I love it when a (building) plan comes together

Private Property South Africa
Cathy Nolan

You might think that building an extra garage or bathroom, or extending your lounge, is a case of locating a contractor and starting to build. It’s not that simple.

The National Building Regulations and Building Standards Act (103 of 1977) states that you may not erect, alter, add to or convert any building without te prior approval of the relevant local authority. While it might seem frustrating, this Act protects both the person doing the build and neighbours whose properties may be affected.

Plans and approvhals won’t be needed if, for example, you plan to retile your bathroom. But if you want to make changes that require a second bathroom to be added, something that would affect sewage disposal and may affect your rates, then the Act comes into play.

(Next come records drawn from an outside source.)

theorem tabSorted_memFrom {m : List Host.Cell} (a : Nat) (hs : tabSorted m = true) : tabSorted (memFrom m a) = true := by
  rw [tabSorted_iff] at *
  exact hs.sublist ((List.dropWhile_sublist _).map _)

theorem memRead_memFrom (m : List Host.Cell) {a c : Nat} (h : a ≤ c) : memRead (memFrom m a) c = memRead m c := by
  have hskip := memRead_append_right (memBelow m a) (memFrom m a) c fun e he => by
    have := lt_of_mem_memBelow he
    omega
  rw [← hskip, memBelow_append_memFrom]

theorem memRead_memBelow {m : List Host.Cell} (hs : tabSorted m = true) {a c : Nat} (h : c < a) :
    memRead (memBelow m a) c = memRead m c := by
  have hskip := memRead_append_left (memBelow m a) (memFrom m a) c fun e he => by
    have := le_of_mem_memFrom hs he
    omega
  rw [← hskip, memBelow_append_memFrom]

/-! ## A run of bytes is its bytes one by one -/

/-- Reading a run of cells in one pass gives what reading each address gives. -/
theorem memRun_eq_map (n : Nat) : ∀ (m : List Host.Cell) (a : Nat), tabSorted m = true → (∀ e ∈ m, a ≤ e.1) →
    memRun m a n = (List.range' a n).map (memRead m) := by
  induction n with
  | zero => intros; rfl
  | succ n ih =>
    intro m a hs hlow
    rw [List.range'_succ, List.map_cons]
    match m with
    | [] => rw [memRun, ih [] (a + 1) hs (by simp), memRead_absent [] a (by simp)]
    | (k, v) :: r =>
      obtain ⟨hk, hr⟩ := List.pairwise_cons.1 ((tabSorted_iff _).1 hs)
      have hrise : ∀ e ∈ r, k < e.1 := fun e he => hk e.1 (List.mem_map_of_mem he)
      have hak : a ≤ k := hlow _ List.mem_cons_self
      by_cases h : k = a
      · subst h
        have htail : (List.range' (k + 1) n).map (memRead ((k, v) :: r)) = (List.range' (k + 1) n).map (memRead r) :=
          List.map_congr_left fun c hc => memRead_cons_other _ _ _ (by
            have := (List.mem_range'_1.1 hc).1
            show k ≠ c
            omega)
        have hhead : memRead ((k, v) :: r) k = v := by simp [memRead, tabGet, tabFind]
        rw [memRun, if_pos rfl, ih r (k + 1) ((tabSorted_iff _).2 hr) hrise, htail, hhead]
      · have hhigh : ∀ e ∈ (k, v) :: r, a + 1 ≤ e.1 := by
          refine List.forall_mem_cons.2 ⟨by show a + 1 ≤ k; omega, fun e he => ?_⟩
          have := hrise e he
          omega
        rw [memRun, if_neg h, ih _ (a + 1) hs hhigh, memRead_absent _ a fun e he => by
          have := hhigh e he
          omega]

/-- A range of a canonical DRAM is the bytes of its addresses. -/
theorem memBytes_eq_map (d : Dev) (a n : Nat) (h : memWf d.dram = true) :
    d.memBytes a n = (List.range' a n).map (memRead d.dram) := by
  have hs : tabSorted d.dram = true := (Bool.and_eq_true_iff.1 h).1
  refine (memRun_eq_map n (memFrom d.dram a) a (tabSorted_memFrom a hs) fun e he => le_of_mem_memFrom hs he).trans ?_
  exact List.map_congr_left fun c hc => memRead_memFrom _ (List.mem_range'_1.1 hc).1

/-! ## What a store leaves (R94) -/

/-- The cells made of a string spell it. -/
theorem memRead_memCells (b : Bytes) : ∀ a, (List.range' a b.length).map (memRead (memCells a b)) = b := by
  induction b with
  | nil => intro a; rfl
  | cons x r ih =>
    intro a
    have habove : ∀ e ∈ memCells (a + 1) r, e.1 ≠ a := fun e he => by
      have := (memCells_bound (a + 1) r e he).1
      omega
    have hhead : memRead (memCells a (x :: r)) a = x := by
      unfold memCells
      split
      next hx => exact hx ▸ memRead_absent _ a habove
      next => simp [memRead, tabGet, tabFind]
    have htail : ∀ c ∈ List.range' (a + 1) r.length, memRead (memCells a (x :: r)) c = memRead (memCells (a + 1) r) c := by
      intro c hc
      have hc' := (List.mem_range'_1.1 hc).1
      rw [memCells]
      split
      · rfl
      · exact memRead_cons_other _ _ _ (by show a ≠ c; omega)
    rw [List.length_cons, List.range'_succ, List.map_cons, hhead, List.map_congr_left htail, ih]

/-- Inside the stored range a byte is read from the stored cells. -/
theorem memRead_writeAll_inside {m : List Host.Cell} (hs : tabSorted m = true) {a c : Nat} {b : Bytes} (hl : a ≤ c)
    (hu : c < a + b.length) : memRead (memWriteAll m a b) c = memRead (memCells a b) c := by
  have habove := memRead_append_left (memBelow m a ++ memCells a b) (memFrom m (a + b.length)) c fun e he => by
    have := le_of_mem_memFrom hs he
    omega
  have hbelow := memRead_append_right (memBelow m a) (memCells a b) c fun e he => by
    have := lt_of_mem_memBelow he
    omega
  exact habove.trans hbelow

/-- Outside the stored range every byte is as before. -/
theorem memRead_writeAll_outside {m : List Host.Cell} (hs : tabSorted m = true) {a c : Nat} {b : Bytes}
    (h : c < a ∨ a + b.length ≤ c) : memRead (memWriteAll m a b) c = memRead m c := by
  have hcells : ∀ e ∈ memCells a b, a ≤ e.1 ∧ e.1 < a + b.length := fun e he => by
    obtain ⟨hl, hu, -⟩ := memCells_bound a b e he
    exact ⟨hl, hu⟩
  rcases h with h | h
  · have habove := memRead_append_left (memBelow m a) (memCells a b ++ memFrom m (a + b.length)) c fun e he => by
      rcases List.mem_append.1 he with he | he
      · have := (hcells e he).1
        omega
      · have := le_of_mem_memFrom hs he
        omega
    rw [← List.append_assoc] at habove
    exact habove.trans (memRead_memBelow hs h)
  · have hbelow := memRead_append_right (memBelow m a ++ memCells a b) (memFrom m (a + b.length)) c fun e he => by
      rcases List.mem_append.1 he with he | he
      · have := lt_of_mem_memBelow he
        omega
      · have := (hcells e he).2
        omega
    exact hbelow.trans (memRead_memFrom m h)

/-- Settles O40: a range is read byte by byte, and a stored cell list answers each byte from the string inside its range and from the
old list outside it. -/
theorem storedBytesRead : Obligations.StoredBytesRead := by
  intro d a b hwf
  have hs : tabSorted d.dram = true := (Bool.and_eq_true_iff.1 hwf).1
  have hwf' := memWf_memStore d a b hwf
  have hinside : (List.range' a b.length).map (memRead (memWriteAll d.dram a b)) =
      (List.range' a b.length).map (memRead (memCells a b)) := List.map_congr_left fun c hc => by
    obtain ⟨hl, hu⟩ := List.mem_range'_1.1 hc
    exact memRead_writeAll_inside hs hl hu
  refine ⟨?_, fun c n hout => ?_, fun c hout => memRead_writeAll_outside hs hout, hwf'⟩
  · exact (memBytes_eq_map _ _ _ hwf').trans (hinside.trans (memRead_memCells b a))
  · rw [memBytes_eq_map _ _ _ hwf', memBytes_eq_map _ _ _ hwf]
    refine List.map_congr_left fun x hx => memRead_writeAll_outside hs ?_
    have := List.mem_range'_1.1 hx
    omega

end Sys2Proof.Machine
end

section
/-! Proofs: power states of the trays and their polls (O31, O35). -/

namespace Sys2Proof.Machine

/-! ## The registers of a tray's power state (R110, R119) -/

theorem rd_setF_same (d : Dev) (a lo w v : Nat) (h : lo + w ≤ 64) : (d.setF ⟨a, lo, w⟩ v).rd a = setBitsAt (d.rd a) lo w v :=
  (rd_wr_same _ _ _).trans (Nat.mod_eq_of_lt (setBitsAt_lt _ _ _ _ _ (rd_lt d a) h))

theorem rd_stat_same (d : Dev) (a n : Nat) : (d.stat a n).rd a = (d.rd a + n) % 2 ^ 64 := by
  rw [Dev.stat, rd_wr_same, Nat.mod_mod]

theorem rd_stat_other (d : Dev) (a b n : Nat) (h : a ≠ b) : (d.stat a n).rd b = d.rd b := rd_wr_other _ _ _ _ h

/-- The registers that a change of a tray's power state writes. -/
def powerRegisters (t : Nat) : List Nat := [R.TRY_TC_STATE t, R.TRY_BAKE, R.TRY_FENCED, R.TRY_TC_BAKE_NS t]

/-- They lie at four addresses. -/
theorem powerRegisters_apart (t : Nat) : R.TRY_TC_STATE t ≠ R.TRY_BAKE ∧ R.TRY_TC_STATE t ≠ R.TRY_FENCED ∧
    R.TRY_TC_STATE t ≠ R.TRY_TC_BAKE_NS t ∧ R.TRY_BAKE ≠ R.TRY_FENCED ∧ R.TRY_BAKE ≠ R.TRY_TC_BAKE_NS t ∧
    R.TRY_FENCED ≠ R.TRY_TC_BAKE_NS t := by
  simp only [R.TRY_TC_STATE, R.TRY_BAKE, R.TRY_FENCED, R.TRY_TC_BAKE_NS, sa]
  omega

/-- Another tray's state register is none of them. -/
theorem trayState_notMem_powerRegisters {t u : Nat} (h : u ≠ t) : R.TRY_TC_STATE u ∉ powerRegisters t := by
  simp only [powerRegisters, R.TRY_TC_STATE, R.TRY_BAKE, R.TRY_FENCED, R.TRY_TC_BAKE_NS, sa, List.mem_cons, List.not_mem_nil,
    or_false, not_or]
  omega

/-- What a change of a tray's power state adds to its time at Bake. -/
def bakeSpent (t : Nat) (d : Dev) : Nat := if d.power t = 2 then d.now - (d.trayX t).bakeSince else 0

section SetPower

variable (t p : Nat) (d : Dev)

/-- The four registers under the five writes of a change of power state, in their order. -/
theorem setPower_rd (a : Nat) : (setPower t p d).rd a = (((((d.setF ⟨R.TRY_TC_STATE t, 0, 2⟩ p).setF ⟨R.TRY_BAKE, t, 1⟩
    (b2n (p == 2))).setF ⟨R.TRY_FENCED, t, 1⟩ (b2n (p == 3))).stat (R.TRY_TC_BAKE_NS t) (bakeSpent t d)).setF
    ⟨R.TRY_TC_STATE t, 5, 1⟩ (b2n false)).rd a := by
  simp only [setPower, Dev.setB, R.TRY_TC_STATE_POWER, R.TRY_TC_STATE_GOING_COLD, Dev.modTray_rd, bakeSpent]

theorem setPower_rd_other {a : Nat} (h : a ∉ powerRegisters t) : (setPower t p d).rd a = d.rd a := by
  simp only [powerRegisters, List.mem_cons, List.not_mem_nil, or_false, not_or] at h
  obtain ⟨hs, hb, hf, hn⟩ := h
  rw [setPower_rd, rd_setF_other _ _ _ _ (Ne.symm hs), rd_stat_other _ _ _ _ (Ne.symm hn), rd_setF_other _ _ _ _ (Ne.symm hf),
    rd_setF_other _ _ _ _ (Ne.symm hb), rd_setF_other _ _ _ _ (Ne.symm hs)]

theorem setPower_rd_state : (setPower t p d).rd (R.TRY_TC_STATE t) =
    setBitsAt (setBitsAt (d.rd (R.TRY_TC_STATE t)) 0 2 p) 5 1 (b2n false) := by
  obtain ⟨hsb, hsf, hsn, -⟩ := powerRegisters_apart t
  rw [setPower_rd, rd_setF_same _ _ _ _ _ (by omega), rd_stat_other _ _ _ _ (Ne.symm hsn), rd_setF_other _ _ _ _ (Ne.symm hsf),
    rd_setF_other _ _ _ _ (Ne.symm hsb), rd_setF_same _ _ _ _ _ (by omega)]

theorem setPower_rd_bake (ht : t < 24) : (setPower t p d).rd R.TRY_BAKE = setBitsAt (d.rd R.TRY_BAKE) t 1 (b2n (p == 2)) := by
  obtain ⟨hsb, -, -, hbf, hbn, -⟩ := powerRegisters_apart t
  rw [setPower_rd, rd_setF_other _ _ _ _ hsb, rd_stat_other _ _ _ _ (Ne.symm hbn), rd_setF_other _ _ _ _ (Ne.symm hbf),
    rd_setF_same _ _ _ _ _ (by omega), rd_setF_other _ _ _ _ hsb]

theorem setPower_rd_fenced (ht : t < 24) :
    (setPower t p d).rd R.TRY_FENCED = setBitsAt (d.rd R.TRY_FENCED) t 1 (b2n (p == 3)) := by
  obtain ⟨-, hsf, -, hbf, -, hfn⟩ := powerRegisters_apart t
  rw [setPower_rd, rd_setF_other _ _ _ _ hsf, rd_stat_other _ _ _ _ (Ne.symm hfn), rd_setF_same _ _ _ _ _ (by omega),
    rd_setF_other _ _ _ _ hbf, rd_setF_other _ _ _ _ hsf]

theorem setPower_rd_bakeNs :
    (setPower t p d).rd (R.TRY_TC_BAKE_NS t) = (d.rd (R.TRY_TC_BAKE_NS t) + bakeSpent t d) % 2 ^ 64 := by
  obtain ⟨-, -, hsn, -, hbn, hfn⟩ := powerRegisters_apart t
  rw [setPower_rd, rd_setF_other _ _ _ _ hsn, rd_stat_same, rd_setF_other _ _ _ _ hfn, rd_setF_other _ _ _ _ hbn,
    rd_setF_other _ _ _ _ hsn]

end SetPower

/-- One bit of a number after a write of one bit: the bit written. -/
theorem bitAt_setBit_same (v i : Nat) (b : Bool) : bitAt (setBitsAt v i 1 (b2n b)) i = b := by
  rw [bitAt_eq_bitsAt, bitsAt_set_same]
  cases b <;> rfl

/-- One bit of a number after a write of one bit: any other bit. -/
theorem bitAt_setBit_other (v x : Nat) {i j : Nat} (h : j ≠ i) : bitAt (setBitsAt v i 1 x) j = bitAt v j := by
  rw [bitAt_eq_bitsAt, bitsAt_set_other _ _ _ _ _ _ (by omega), bitAt_eq_bitsAt]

Take a look at some of these examples to see in which circumstances you will need to submit plans for approval.

The planning phase

Before building can commence an architect will draft a set of proposed changes. It is important to make sure that the person drawing up the plans has the correct accreditation. For example, altering the structure of your home would require someone who is registered with the Engineering Council of SA.

Your architect or draughtsperson should be able to take your idea, conceptualise the scope of changes, taking into account features such as wiring and plumbing, and produce a plan for council submission and approval.

Here’s a list of various councils that may need to be contacted.

Submitting plans

Once the plans have been agreed upon by you and your architect, the next step is to submit them for approval. Each municipality has authorities that are responsible for administering building approvals. Application forms, your plans, forms from engineers who may have consulted on the plans, and copies of the title deed and zoning certificate will all need to be submitted before you will be given the green light.

Click here for the contact details of the various authorities that are responsible for reviewing plans and issuing approvals.

Even once your plans have been approved you may not jump straight into building. Your builder should notify the local Building Inspector and arrange a site inspection. The National Building Regulations and Building Standards Act prescribes three inspections: one of the foundations, another of open drains and the last one when construction has been completed.